-- ==== Sys2Proof/Machine/DeanCmd.lean ====
section
/-! DEFINITION. The Dean's commands: the record and its checks (R387, R388, R391, R392), buffers (R390), and how a command ends. -/
namespace Sys2Proof

/-- Word i of a command record (Table 14.1), from word 1 on. -/
def DeanCmd.w (d : DeanCmd) (i : Nat) : Word := if i = 1 then d.word1 else d.args.getD (i - 2) 0
/-- A field of a word of the record. -/
def DeanCmd.f (d : DeanCmd) (i hi lo : Nat) : Nat := fld (d.w i) hi lo
/-- The buffer address in words i and i + 1 (R390). -/
def DeanCmd.addr (d : DeanCmd) (i : Nat) : Nat := (d.w i).toNat + 2 ^ 32 * (d.w (i + 1)).toNat
/-- The command queue that the record came from, as a number. -/
def DeanCmd.from_ (d : DeanCmd) : Option Nat := d.src.map Fin.val

end Sys2Proof

namespace Sys2Proof.Machine

/-! ### The checks of the record -/

/-- The bits of word i that a command uses. -/
def usedMask (used : List (Nat × Nat)) (i : Nat) : Nat := ((used.find? (fun x => decide (x.1 = i))).map (·.2)).getD 0

/-- Reserved fields and unused words are 0 (R387). -/
def unusedTests (d : DeanCmd) (used : List (Nat × Nat)) : List FieldTest :=
  { bad := decide (d.res0.val ≠ 0), bitPos := 8 + lowBit d.res0, status := 2 } ::
  (List.range 15).map (fun i => reservedTest (i + 1) (d.w (i + 1)) (0xFFFFFFFF - usedMask used (i + 1)))

/-- The buffer address in words i and i + 1 is well formed (R390). -/
def addrTests (d : DeanCmd) (i : Nat) : List FieldTest :=
  [ fieldTest (decide (d.addr i % 64 ≠ 0)) i 0 2, reservedTest (i + 1) (d.w (i + 1)) 0x7FFF0000,
    fieldTest (bit (d.w (i + 1)) 31 && decide (d.addr i % 2 ^ 48 / 2 ^ 27 ≠ 0)) i 0 2 ]

/-- A byte of a block that must be 0. -/
def zeroByte (bs : List Byte) (o : Nat) : FieldTest :=
  { bad := decide (bs.getD o 0 ≠ 0), bitPos := 8 * o + lowBit (bs.getD o 0).toNat, status := 2 }

/-- `n` bytes of a block from an offset that must be 0. -/
def zeroBytes (bs : List Byte) (o n : Nat) : List FieldTest := (List.range n).map (fun i => zeroByte bs (o + i))

/-- Bits of a field of a block that must be 0: the field's offset and value, and their mask. -/
def maskTest (o v mask : Nat) : FieldTest := { bad := decide (v &&& mask ≠ 0), bitPos := 8 * o + lowBit (v &&& mask), status := 2 }

/-- A test of the field at an offset of a block. -/
def byteTest (bad : Bool) (o status : Nat) : FieldTest := { bad := bad, bitPos := 8 * o, status := status }

/-! ### How a command ends -/

/-- What a command comes to: it fails and has no effect, it completes with OK, its results and its effect, it completes later, or it has to
wait before it can be carried out (a host page of its buffer). -/
inductive Answer where
  | fail (e : CmdErr)
  | ok (res : List Nat) (s : State)
  | later (s : State)
  | hold (s : State)

/-- A check before an answer. -/
def checked (c : Check) (a : Answer) : Answer :=
  match c with
  | some e => .fail e
  | none => a

/-- A status, with the word of the record whose field has failed. -/
def wordErr (bad : Bool) (i status : Nat) : Check := if bad then some { status := status, detail := 4 * i } else none

/-- A status, with the offset of the field of a block that has failed. -/
def blockErr (bad : Bool) (o status : Nat) : Check := if bad then some { status := status, detail := o, block := true } else none

/-- DETAIL and BLOCK as word 1 [15:0] of the completion (Table 14.2). -/
def CmdErr.word (e : CmdErr) : Nat := e.detail + 2 ^ 15 * e.block.toNat

/-- A source of commands waits for a command that it has started (R389). -/
def State.outstanding (s : State) (h : Nat) (src : Option Nat) : Bool :=
  let mine : Option (Nat × Option Nat × Nat) → Bool := fun w => match w with
    | some (k, q, _) => decide (k = h) && decide (q = src)
    | none => false
  s.engines.any (fun x => mine x.2.waiter || x.2.starts.any (fun st => mine st.waiter)) || s.service.marches.any (fun m => mine m.waiter) ||
  (decide (h = 0) && decide (s.service.swapWaiter.map (·.1) = some src))

/-- The Dean takes commands of a House from a source: a granted function's mailbox, or an enabled command queue of the House (R371, R398). -/
def State.takesFrom (s : State) (h : Nat) (src : Option Nat) : Bool :=
  s.granted h && !s.outstanding h src &&
  match src with
  | none => true
  | some q => s.queueOn q && decide (s.queueKind q = 0) && decide (s.queueHouse q = some h)

/-- A command's record is checked and the command carried out; the second part says that it has been taken (R385 to R391). The issuer is checked
first, then the fields of the record, then what the command rests on. -/
def State.deanTake (s : State) (op : Nat) (only0 standby : Bool) (tests : List FieldTest) (d : DeanCmd) (run : State → Answer) : State × Bool :=
  let dean := s.rdF Reg.MBX_DEAN 3 0
  let end_ : Nat → Nat → List Nat → State → State := fun st det res t =>
    t.completeTo (d.from_.map (fun q => (s.qaux q).pair)) d.house d.from_ op d.tag st det res
  if !s.takesFrom d.house d.from_ then (s, false)
  else if dean = 2 ∨ (dean = 4 ∧ d.house = 0 ∧ d.src = none) then
    let c := firstErr [ plainErr (decide (dean = 4 ∧ op ≠ 0x15)) 0xC, plainErr (only0 && decide (d.house ≠ 0)) 3, pickErr false tests,
      plainErr (!standby && decide (s.power = .standby)) 0xC ]
    match checked c (run s) with
    | .fail e => (end_ e.status e.word [] s, true)
    | .ok res s => (end_ 0 0x7FFF res s, true)
    | .later s => (s, true)
    | .hold s => (s, false)
  else (s, false)

/-- The row of a command. -/
def State.dean (s : State) (t : State → State × Bool) : State := (t s).1

/-! ### Buffers (R390) -/

/-- Where a buffer lies. -/
inductive BufPlace where
  | lib (a : Nat)
  | dram (a : Nat)
  | host (a : Nat)
  deriving DecidableEq, Repr

/-- The place of a buffer address: bit 63 names a Library bank; else the House's LPDDR5X space for a command from a queue in the Library, and
host memory for any other. -/
def State.bufPlace (s : State) (src : Option Nat) (a : Nat) : BufPlace :=
  if a / 2 ^ 63 = 1 then .lib (a % 2 ^ 27)
  else match src with
    | some q => if s.queueLib q then .dram (a % 2 ^ 48) else .host (a % 2 ^ 48)
    | none => .host (a % 2 ^ 48)

/-- What stands in the way of a transfer of `n` bytes of a buffer of House h; `o` and `block` say what DETAIL names. -/
inductive BufState where
  | good
  | bad (e : CmdErr)
  | wait (page : Nat)

/-- The state of a buffer. -/
def State.bufState (s : State) (h : Nat) (p : BufPlace) (n o : Nat) (block : Bool) : BufState :=
  match p with
  | .lib a =>
    if !s.banksOk h a n then .bad { status := 3, detail := o, block := block }
    else if (s.firstBad .lib a n).isSome then .bad { status := 0xD } else .good
  | .dram a => if (s.firstUnmapped h a n).isSome then .bad { status := 0xD } else .good
  | .host a =>
    match s.hostRanges h [(a, n)] with
    | .ok => .good
    | .wait p => if Nat.testBit s.priOn h then .wait p else .bad { status := 0xD }
    | .refused => .bad { status := 0xD }

/-- The bytes of a buffer. -/
def State.bufRead (s : State) (h : Nat) (p : BufPlace) (n : Nat) : List Byte :=
  match p with
  | .lib a => s.load .lib a n
  | .dram a => s.dramRead h a n
  | .host a => s.hostRead h a n

/-- Bytes written in a buffer. -/
def State.bufWrite (s : State) (h : Nat) (p : BufPlace) (bs : List Byte) : State :=
  match p with
  | .lib a => s.bankWriteFor 1092 h a bs
  | .dram a => s.dramWrite h a bs
  | .host a => s.hostWrite h a bs

/-- A command goes on with the bytes of a buffer at an address that word or offset `o` names. -/
def State.withBytes (s : State) (d : DeanCmd) (a n o : Nat) (block : Bool) (f : State → List Byte → Answer) : Answer :=
  let p := s.bufPlace d.from_ a
  match s.bufState d.house p n o block with
  | .bad e => .fail e
  | .wait pg => .hold (s.askPage d.house pg)
  | .good =>
    let t := match p with
      | .lib a => s.libCorrected a n
      | _ => s
    f t (s.bufRead d.house p n)

/-- A command goes on with `n` bytes of the buffer that words i and i + 1 name. -/
def State.withBuf (s : State) (d : DeanCmd) (i n : Nat) (f : State → List Byte → Answer) : Answer := s.withBytes d (d.addr i) n (4 * i) false f

/-- The words of a block of 64 bytes. -/
def blockWords (bs : List Byte) : List Word := (List.range 16).map (fun i => BitVec.ofNat 32 (num bs (4 * i) 4))

end Sys2Proof.Machine
end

==================================================

# [What the exercise asks]
Provide the count of lines in the data above containing "reservedTest", and nothing further.

# [Output of the exercise]
2